Task item: Look through the data below and extract, unchanged, the lines from the one that contains "(∀ xs, decode .host 0x05" to the one that contains "def Obligations.DecodeAgreesWithEncode : Prop", both included.

Record extracts:
-- ==== Sys2Proof/Certificates/Slice0/Obligations.lean ====
section
/-! DEFINITION. The statements for the provers. Each docstring says which rule of spec/ it formalises; where a clause rests on a
choice the spec marks as its own (a decision D<n>) or on a choice of the model (a log entry), it says so. -/

open Sys2Proof Sys2Proof.Machine

/-! ### Encoding and the step -/

/-- Every code of the two tables of 30_encoding.md section 1, with arguments of its row's type, decodes to its operation. The
codes are the spec's own choice D2 (log entry 23). -/
def Obligations.TableCodesDecode : Prop :=
  (∀ clk data, decode .host 0x01 (.pins clk data) = .ok (.init clk data)) ∧
  (∀ vs, decode .host 0x02 (.levels vs) = .ok (.writeColor vs)) ∧
  (∀ ss, decode .host 0x03 (.strings ss) = .ok (.rawColor ss)) ∧
  (∀ xs, decode .host 0x04 (.ints xs) = .ok (.setRemap xs)) ∧
  (∀ xs, decode .host 0x05 (.ints xs) = .ok (.setCurrent xs)) ∧
  (∀ l v, decode .micro 0x80 (.lineLevel l v) = .ok (.setLine l v)) ∧
  (∀ l m, decode .micro 0x81 (.lineMode l m) = .ok (.setMode l m)) ∧
  (∀ b, decode .micro 0x82 (.bit b) = .ok (.writeBit b)) ∧
  decode .micro 0x83 .none = .ok .ackCycle ∧
  (∀ x, decode .micro 0x84 (.byte x) = .ok (.writeByte x)) ∧
  decode .micro 0x85 .none = .ok .start ∧
  decode .micro 0x86 .none = .ok .stop ∧
  (∀ bytes count, decode .micro 0x87 (.buffer bytes count) = .ok (.writeBuffer bytes count)) ∧
  decode .micro 0x88 .none = .ok .flush ∧
  decode .micro 0x89 .none = .ok .preInit

/-- Decode and encode agree in both directions: a word with its arguments at a port decodes to an operation exactly when that
operation encodes to them, so each operation has one encoding and no operand is dropped (30_encoding.md section 1; the codes
are the spec's own choice D2). -/
def Obligations.DecodeAgreesWithEncode : Prop :=
  ∀ (p : Port) (w : Byte) (a : Args) (i : Instr), decode p w a = .ok i ↔ encode i = (p, w, a)

/-- A host command whose opcode is none of 0x01..0x05, a micro-operation's code among them and with any arguments, returns
UNKNOWN_COMMAND; the rest of the state is as it was but for the command taken off (60_exceptions.md R264, the spec's own choice
D25). Known opcodes never return it. -/
def Obligations.UnknownOpcodeReturnsUnknownCommand : Prop :=
  ∀ (s : State) (w : Byte) (a : Args) (rest : List HostMove), s.micro = none → s.inbox = .command w a :: rest →
    ((w.toNat < 0x01 ∨ 0x05 < w.toNat) →
      step s = .next { s with inbox := rest, results := s.results ++ [.unknownCommand] }) ∧
    (¬ (w.toNat < 0x01 ∨ 0x05 < w.toNat) →
      ∀ t, step s = .next t → t.results ≠ s.results ++ [.unknownCommand])

/-- A step runs the decoded host command: with no micro-operation selected, the host's next command is taken off and its
operation executed, in one step (20_memory.md R64, R67). -/
def Obligations.StepRunsHostCommand : Prop :=
  ∀ (s : State) (w : Byte) (a : Args) (rest : List HostMove) (i : Instr), s.micro = none →
    s.inbox = .command w a :: rest → decode .host w a = .ok i → step s = exec i { s with inbox := rest }

/-- A step runs the selected micro-operation first, and leaves the host's moves alone. That a micro-operation can be a step of its
own is the model's choice (log entry 7). -/
def Obligations.StepRunsSelectedMicroOperation : Prop :=
  ∀ (s : State) (w : Byte) (a : Args) (i : Instr), s.micro = some (w, a) → decode .micro w a = .ok i →
    step s = exec i { s with micro := none }

/-- With no move to come the block waits: nothing changes and no event is emitted (60_exceptions.md R277, 70_reset_and_hazards.md
R291). That the moves to come are a list in State is the model's choice (log entry 6). -/
def Obligations.StepWaitsWithoutMove : Prop :=
  ∀ s : State, s.micro = none → s.inbox = [] → step s = .next s

/-- Between two commands the host may change REMAP and REMAP_VALID, to any integers, and nothing else (20_memory.md R68, the
spec's own choice D24). -/
def Obligations.HostChangesRemapStoreOnly : Prop :=
  ∀ (s : State) (r : Five Int) (valid : Bool) (rest : List HostMove), s.micro = none →
    s.inbox = .remapStore r valid :: rest → step s = .next { s with inbox := rest, remap := r, remapValid := valid }

/-- A table word placed by `withFetchWord` is what the very next step runs, in every state (log entries 6, 7 and 24: the model's
placing and the model's zero operands). -/
def Obligations.PlacedTableWordRunsNext : Prop :=
  ∀ (s : State) (w : Nat) (i : Instr), decodeTableWord 8 w = some i →
    step (s.withFetchWord 8 w) = exec i { s with micro := none }

/-- After reset every field has the value of 10_state.md R20's reset column (70_reset_and_hazards.md R290); the code 14 is the
spec's own choice D11, the unknown pads D28, the empty bindings D29, and the remap store's contents are its OPEN parameters. -/
def Obligations.ResetValues : Prop :=
  (∀ k, State.reset.lvl.get k = 0) ∧ State.reset.curRgb = 14 ∧ State.reset.curCw = 14 ∧
  (∀ l, State.reset.line l = ⟨none, none, none⟩) ∧ State.reset.inited = false ∧
  State.reset.remap = Config.remapAtReset ∧ State.reset.remapValid = Config.remapValidAtReset ∧ State.reset.trace = []

/-! ### Bit-level transport -/

/-- SET_LINE (40_bit_transport.md R122): on a bound line a level event, the latch and a settle, the level event also when the
level is the one already driven; on an unbound line the settle alone. Nothing else changes. The unbound case is
the spec's own choice D19 (log entry 27). -/
def Obligations.SetLineResult : Prop :=
  ∀ (l : Line) (v : Level) (s : State),
    (s.bound l = true → exec (.setLine l v) s =
      .next { s.withLine l { s.line l with latch := some v } with trace := s.trace ++ [.level l v, .settle] }) ∧
    (s.bound l = false → exec (.setLine l v) s = .next { s with trace := s.trace ++ [.settle] })

/-- SET_MODE (40_bit_transport.md R124): on a bound line a mode event and MODE; no settle (the spec's own choice D16) and LATCH
kept (D17); on an unbound line nothing (D19; log entries 16 and 27). -/
def Obligations.SetModeResult : Prop :=
  ∀ (l : Line) (m : Mode) (s : State),
    (s.bound l = true → exec (.setMode l m) s =
      .next { s.withLine l { s.line l with mode := some m } with trace := s.trace ++ [.mode l m] }) ∧
    (s.bound l = false → exec (.setMode l m) s = .next s)

/-- WRITE_BIT (40_bit_transport.md R125): the six events of its example, each where its line is bound, with both lines unbound
three settles and no other change; whatever was bound, nothing but TRACE, MODE and LATCH changes. What an unbound
line leaves out is the spec's own choice D19 (log entry 27). -/
def Obligations.WriteBitResult : Prop :=
  ∀ (b : Level) (s : State),
    exec (.writeBit b) s =
      .next (s.drive [.level .data b, .settle, .level .clk true, .settle, .level .clk false, .settle]) ∧
    (s.bound .clk = false → s.bound .data = false →
      exec (.writeBit b) s = .next { s with trace := s.trace ++ [.settle, .settle, .settle] })

/-- The pad level of a line (10_state.md R29): its latch while it is an output, a free draw while it is an input, unknown while
its mode is unknown. The retained latch and the draw are the spec's own choices D17 and D18 (log entries 16 and 4). That
a line in input mode has a drawn level also when its latch is unknown, where R29's last sentence says unknown, is the model's own
choice (log entry 4). -/
def Obligations.PadLevelFollowsModeAndLatch : Prop :=
  ∀ (s : State) (l : Line) (look : Nat),
    ((s.line l).mode = some .output → s.padLevel l look = (s.line l).latch) ∧
    ((s.line l).mode = some .input → s.padLevel l look = some (Config.ackDraw look)) ∧
    ((s.line l).mode = none → s.padLevel l look = none)

/-! ### Byte and frame transport -/

/-- ACK_CYCLE (41_byte_frame_transport.md R145): its six events, where their lines are bound; LATCH[DATA] is kept, and a bound DATA
line is an output again. No settle after a mode event and the kept latch are the spec's own choices D16 and D17
(log entry 16), unbound lines its D19 (log entry 27). -/
def Obligations.AckCycleResult : Prop :=
  ∀ s : State, ∃ t,
    exec .ackCycle s = .next t ∧
    t = s.drive [.mode .data .input, .level .clk true, .settle, .level .clk false, .settle, .mode .data .output] ∧
    t.data.latch = s.data.latch ∧
    (s.bound .data = true → t.data.mode = some .output) ∧
    (s.bound .clk = true → t.clk.latch = some false)

/-- WRITE_BYTE (41_byte_frame_transport.md R148): for k = 7 down to 0 the waveform of bit x[k], then the acknowledgment cycle;
afterwards LATCH[DATA] = x[0], MODE[DATA] = OUT and LATCH[CLK] = 0 on bound lines. Nothing but TRACE, MODE and LATCH
changes. The acknowledgment cycle's settles and kept latch are the spec's own choices D16 and D17 (log entry 16), unbound lines its
D19 (log entry 27), and the registers afterwards its derivation (corner case (b)). -/
def Obligations.WriteByteResult : Prop :=
  ∀ (x : Byte) (s : State), ∃ t,
    exec (.writeByte x) s = .next t ∧
    t = s.drive (([7, 6, 5, 4, 3, 2, 1, 0].flatMap fun k => bitWave (x.getLsbD k)) ++ ackWave) ∧
    (s.bound .data = true → t.data.latch = some (x.getLsbD 0) ∧ t.data.mode = some .output) ∧
    (s.bound .clk = true → t.clk.latch = some false)

/-- START (41_byte_frame_transport.md R150): DATA low, then CLK low, each with a settle; no mode is set and the lines' levels
before it are not looked at. What an unbound line leaves out is the spec's own choice D19 (log entry 27). -/
def Obligations.StartResult : Prop :=
  ∀ s : State, ∃ t,
    exec .start s = .next t ∧
    t = s.drive [.level .data false, .settle, .level .clk false, .settle] ∧
    t.clk.mode = s.clk.mode ∧ t.data.mode = s.data.mode ∧
    (∀ l, s.bound l = true → (t.line l).latch = some false)

/-- STOP (41_byte_frame_transport.md R151): CLK high, then DATA high, each with a settle; bound lines are left high. What an unbound line
leaves out is the spec's own choice D19 (log entry 27). -/
def Obligations.StopResult : Prop :=
  ∀ s : State, ∃ t,
    exec .stop s = .next t ∧
    t = s.drive [.level .clk true, .settle, .level .data true, .settle] ∧
    t.clk.mode = s.clk.mode ∧ t.data.mode = s.data.mode ∧
    (∀ l, s.bound l = true → (t.line l).latch = some true)

/-- WRITE_BUFFER (41_byte_frame_transport.md R152): the start condition, the first `count` bytes in order, the stop condition,
for every count up to the buffer's length, 0 included. Nothing but TRACE, MODE and LATCH changes. The settles of the
acknowledgment cells are the spec's own choice D16 (log entry 16), unbound lines its D19 (log entry 27), and count 0 its derivation
(corner case (a)). -/
def Obligations.WriteBufferResult : Prop :=
  ∀ (bytes : List Byte) (count : Nat) (s : State), count ≤ bytes.length →
    exec (.writeBuffer bytes count) s =
      .next (s.drive (startWave ++ (bytes.take count).flatMap byteWave ++ stopWave))

/-- The events of one WRITE_BUFFER (30_encoding.md R94, 41_byte_frame_transport.md R154): 26 settles a byte and 4 for the frame,
whatever is bound, so its least duration is that many times T_SETTLE, which is positive (OPEN, D14); with both lines bound as
many level events, two mode events a byte, and 8 + 54 a byte in all. The spec derives
the counts (R154). They rest on its own choices D16, no settle after a mode event (log entry 16), and D19, an unbound line's settles
kept (log entry 27). -/
def Obligations.FrameEventCounts : Prop :=
  0 < Config.tSettle ∧
  ∀ (bytes : List Byte) (count : Nat) (s : State), count ≤ bytes.length →
    ∃ t es, exec (.writeBuffer bytes count) s = .next t ∧ t.trace = s.trace ++ es ∧
      settleCount es = 26 * count + 4 ∧
      leastDuration es = (26 * count + 4 : Nat) * Config.tSettle ∧
      (s.bound .clk = true → s.bound .data = true →
        es.length = 8 + 54 * count ∧
        es.countP (fun e => (e.levelOn .clk).isSome || (e.levelOn .data).isSome) = 26 * count + 4 ∧
        es.countP (fun e => (e.modeOn .clk).isSome || (e.modeOn .data).isSome) = 2 * count)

Finished task:
  (∀ xs, decode .host 0x05 (.ints xs) = .ok (.setCurrent xs)) ∧
  (∀ l v, decode .micro 0x80 (.lineLevel l v) = .ok (.setLine l v)) ∧
  (∀ l m, decode .micro 0x81 (.lineMode l m) = .ok (.setMode l m)) ∧
  (∀ b, decode .micro 0x82 (.bit b) = .ok (.writeBit b)) ∧
  decode .micro 0x83 .none = .ok .ackCycle ∧
  (∀ x, decode .micro 0x84 (.byte x) = .ok (.writeByte x)) ∧
  decode .micro 0x85 .none = .ok .start ∧
  decode .micro 0x86 .none = .ok .stop ∧
  (∀ bytes count, decode .micro 0x87 (.buffer bytes count) = .ok (.writeBuffer bytes count)) ∧
  decode .micro 0x88 .none = .ok .flush ∧
  decode .micro 0x89 .none = .ok .preInit

/-- Decode and encode agree in both directions: a word with its arguments at a port decodes to an operation exactly when that
operation encodes to them, so each operation has one encoding and no operand is dropped (30_encoding.md section 1; the codes
are the spec's own choice D2). -/
def Obligations.DecodeAgreesWithEncode : Prop :=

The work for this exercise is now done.